__WORK INSTRUCTIONS__: A faithful transcription of all the data is required.

Start of TASK DATA

-- ==== Sys2Proof/Machine/Flags.lean ====
section
/-!
DEFINITION. The integer arithmetic laws and the overflow flag (42_compensation R140 to R145), and every change of
`STATUS` (10_state R31 to R35).
-/

namespace Sys2Proof.Machine

/-- R141, R10: the unique `r` with `-2^(n-1) <= r < 2^(n-1)` and `r = e (mod 2^n)`. -/
def wrap (n : Nat) (e : Int) : Int :=
  if e % 2 ^ n < 2 ^ (n - 1) then e % 2 ^ n else e % 2 ^ n - 2 ^ n

/-- R141: the step with exact value `e` overflowed. -/
def wraps (n : Nat) (e : Int) : Bool := wrap n e != e

/-- R141, R148: the local `ovf` of a command whose steps have these exact values, an OR over the steps. -/
def anyWraps (n : Nat) (es : List Int) : Bool := es.any (wraps n)

/-- R142: the arithmetic right shift, `floor(v / 2^k)`. -/
def asr (v : Int) (k : Nat) : Int := v / 2 ^ k

/-- R143: the exact value of a left shift; the step is `wrap n` of it. -/
def shlExact (v : Int) (k : Nat) : Int := v * 2 ^ k

/-- R145: signed division rounding toward zero, `d` not 0. -/
def tdiv (n d : Int) : Int :=
  if (n < 0) = (d < 0) then (n.natAbs / d.natAbs : Nat) else -((n.natAbs / d.natAbs : Nat) : Int)

/-- The word `RDR STATUS` reads (R31): bits 31:16 zero, `FLT`, then the eight flags. -/
def Status.toWord (s : Status) : Word :=
  0#16 ++ s.flt ++ BitVec.ofBool s.ovf ++ BitVec.ofBool s.hv ++ BitVec.ofBool s.pv ++ BitVec.ofBool s.tfv ++
    BitVec.ofBool s.avh ++ BitVec.ofBool s.avp ++ BitVec.ofBool s.avt ++ BitVec.ofBool s.calv

/-- R33: a new sample cycle clears `TFV`, `PV` and `HV`. -/
def Status.newCycle (s : Status) : Status :=
  { s with tfv := false, pv := false, hv := false }

/-- R35, R233: `FLT` takes a fault's code when it was 0. -/
def Status.recordFault (s : Status) (code : BitVec 8) : Status :=
  { s with flt := if s.flt = 0#8 then code else s.flt }

/-- R34, R147: `OVF` is set when the command's local `ovf` is 1, else left as it was. -/
def Status.recordOvf (s : Status) (ovf : Bool) : Status :=
  { s with ovf := s.ovf || ovf }

end Sys2Proof.Machine
end

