-- ==== Sys2Proof/Machine/Readout.lean ====
section
/-!
DEFINITION. The read-out commands `RDR` and `RDC` (43_readout R180 to R183).
-/

namespace Sys2Proof.Machine

/-- R180: the fault that reading the selected register raises while it holds no value; `STATUS` always does. -/
def Status.rdrCheck (st : Status) : RdrSel → Option CeFault
  | .tOut => if st.tfv then none else some .resultNotValid
  | .pOut => if st.pv then none else some .resultNotValid
  | .hOut => if st.hv then none else some .resultNotValid
  | .tFine => if st.tfv then none else some .resultNotValid
  | .status => none
  | .adcT => if st.avt then none else some .operandNotValid
  | .adcP => if st.avp then none else some .operandNotValid
  | .adcH => if st.avh then none else some .operandNotValid

/-- `RDR sel` (R180). -/
def execRdr (sel : RdrSel) (s : State) : Host.Outcome State Fault Refusal :=
  match s.ce.status.rdrCheck sel with
  | some f => .next (s.raise f)
  | none => .next (s.complete s.ce (s.ce.selected sel))

/-- `RDC k` (R182). An index the decoder never delivers (`k >= 18`) is the illegal word it would come from (R88,
assumption 15), and decoding comes before the check of `CALV` (R240). -/
def execRdc (k : BitVec 5) (s : State) : Host.Outcome State Fault Refusal :=
  match s.ce.cal.read k.toNat with
  | none => .next (s.raise .illegalCommand)
  | some v => if s.ce.status.calv then .next (s.complete s.ce v) else .next (s.raise .calNotValid)

end Sys2Proof.Machine
end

End of TASK DATA

__YOUR RESPONSE__:
-- ==== Sys2Proof/Machine/Flags.lean ====
section
/-!
DEFINITION. The integer arithmetic laws and the overflow flag (42_compensation R140 to R145), and every change of
`STATUS` (10_state R31 to R35).
-/

namespace Sys2Proof.Machine

/-- R141, R10: the unique `r` with `-2^(n-1) <= r < 2^(n-1)` and `r = e (mod 2^n)`. -/
def wrap (n : Nat) (e : Int) : Int :=
  if e % 2 ^ n < 2 ^ (n - 1) then e % 2 ^ n else e % 2 ^ n - 2 ^ n

/-- R141: the step with exact value `e` overflowed. -/
def wraps (n : Nat) (e : Int) : Bool := wrap n e != e

/-- R141, R148: the local `ovf` of a command whose steps have these exact values, an OR over the steps. -/
def anyWraps (n : Nat) (es : List Int) : Bool := es.any (wraps n)

/-- R142: the arithmetic right shift, `floor(v / 2^k)`. -/
def asr (v : Int) (k : Nat) : Int := v / 2 ^ k

/-- R143: the exact value of a left shift; the step is `wrap n` of it. -/
def shlExact (v : Int) (k : Nat) : Int := v * 2 ^ k

/-- R145: signed division rounding toward zero, `d` not 0. -/
def tdiv (n d : Int) : Int :=
  if (n < 0) = (d < 0) then (n.natAbs / d.natAbs : Nat) else -((n.natAbs / d.natAbs : Nat) : Int)

/-- The word `RDR STATUS` reads (R31): bits 31:16 zero, `FLT`, then the eight flags. -/
def Status.toWord (s : Status) : Word :=
  0#16 ++ s.flt ++ BitVec.ofBool s.ovf ++ BitVec.ofBool s.hv ++ BitVec.ofBool s.pv ++ BitVec.ofBool s.tfv ++
    BitVec.ofBool s.avh ++ BitVec.ofBool s.avp ++ BitVec.ofBool s.avt ++ BitVec.ofBool s.calv

/-- R33: a new sample cycle clears `TFV`, `PV` and `HV`. -/
def Status.newCycle (s : Status) : Status :=
  { s with tfv := false, pv := false, hv := false }

/-- R35, R233: `FLT` takes a fault's code when it was 0. -/
def Status.recordFault (s : Status) (code : BitVec 8) : Status :=
  { s with flt := if s.flt = 0#8 then code else s.flt }

/-- R34, R147: `OVF` is set when the command's local `ovf` is 1, else left as it was. -/
def Status.recordOvf (s : Status) (ovf : Bool) : Status :=
  { s with ovf := s.ovf || ovf }

end Sys2Proof.Machine
end

-- ==== Sys2Proof/Machine/Readout.lean ====
section
/-!
DEFINITION. The read-out commands `RDR` and `RDC` (43_readout R180 to R183).
-/

namespace Sys2Proof.Machine

/-- R180: the fault that reading the selected register raises while it holds no value; `STATUS` always does. -/
def Status.rdrCheck (st : Status) : RdrSel → Option CeFault
  | .tOut => if st.tfv then none else some .resultNotValid
  | .pOut => if st.pv then none else some .resultNotValid
  | .hOut => if st.hv then none else some .resultNotValid
  | .tFine => if st.tfv then none else some .resultNotValid
  | .status => none
  | .adcT => if st.avt then none else some .operandNotValid
  | .adcP => if st.avp then none else some .operandNotValid
  | .adcH => if st.avh then none else some .operandNotValid

/-- `RDR sel` (R180). -/
def execRdr (sel : RdrSel) (s : State) : Host.Outcome State Fault Refusal :=
  match s.ce.status.rdrCheck sel with
  | some f => .next (s.raise f)
  | none => .next (s.complete s.ce (s.ce.selected sel))

/-- `RDC k` (R182). An index the decoder never delivers (`k >= 18`) is the illegal word it would come from (R88,
assumption 15), and decoding comes before the check of `CALV` (R240). -/
def execRdc (k : BitVec 5) (s : State) : Host.Outcome State Fault Refusal :=
  match s.ce.cal.read k.toNat with
  | none => .next (s.raise .illegalCommand)
  | some v => if s.ce.status.calv then .next (s.complete s.ce v) else .next (s.raise .calNotValid)

end Sys2Proof.Machine
end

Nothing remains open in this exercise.